Abstract

Federated learning (FL) enables learning a global machine learning model from data distributed among a set of participating workers. This makes it possible (i) to train more accurate models due to learning from rich, joint training data and (ii) to improve privacy by not sharing the workers’ local private data with others. However, the distributed nature of FL makes it vulnerable to targeted poisoning attacks that negatively impact on the integrity of the learned model while, unfortunately, being difficult to detect. Existing defenses against those attacks are limited by assumptions on the workers’ data distribution and/or are ill-suited to high-dimensional models. In this paper, we analyze targeted attacks against FL, specifically label-flipping and backdoor attacks, and find that the neurons in the last layer of a deep learning (DL) model that are related to these attacks exhibit a different behavior from the unrelated neurons. This makes the last-layer gradients valuable features for attack detection. Accordingly, we propose FL-Defender to combat FL targeted attacks.
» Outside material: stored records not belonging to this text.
-- ==== Sys2Proof/Machine/Dispatch.lean ====
section
/-! DEFINITION. The meaning of every instruction, one arm for each constructor. -/

namespace Sys2Proof.Machine

def exec (i : Instr) (s : State) : Host.Outcome State Fault Refusal :=
  match i with
  | .discard b => Sys2Proof.Machine.execDiscard b s
  | .first b => Sys2Proof.Machine.execFirst b s
  | .refirst b => Sys2Proof.Machine.execRefirst b s
  | .shutdown b => Sys2Proof.Machine.execShutdown b s
  | .setv b => Sys2Proof.Machine.execSetv b s
  | .encSetv w x => Sys2Proof.Machine.execEncSetv w x s
  | .encShutdown f x v => Sys2Proof.Machine.execEncShutdown f x v s
  | .serialChar c => Sys2Proof.Machine.execSerialChar c s
  | .addrByte => Sys2Proof.Machine.execAddrByte s
  | .setvData w => Sys2Proof.Machine.execSetvData w s
  | .shutdownData => Sys2Proof.Machine.execShutdownData s

end Sys2Proof.Machine
end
It consists of (i) engineering robust discriminative features by calculating the worker-wise angle similarity for the workers’ last-layer gradients, (ii) compressing the resulting similarity vectors using PCA to reduce redundant information, and (iii) re-weighting the workers’ updates based on their deviation from the centroid of the compressed similarity vectors. Experiments on three data sets show the effectiveness of our method in defending against label-flipping and backdoor attacks. Compared to several state-of-the-art defenses, FL-Defender achieves the lowest attack success rates while maintaining the main task accuracy.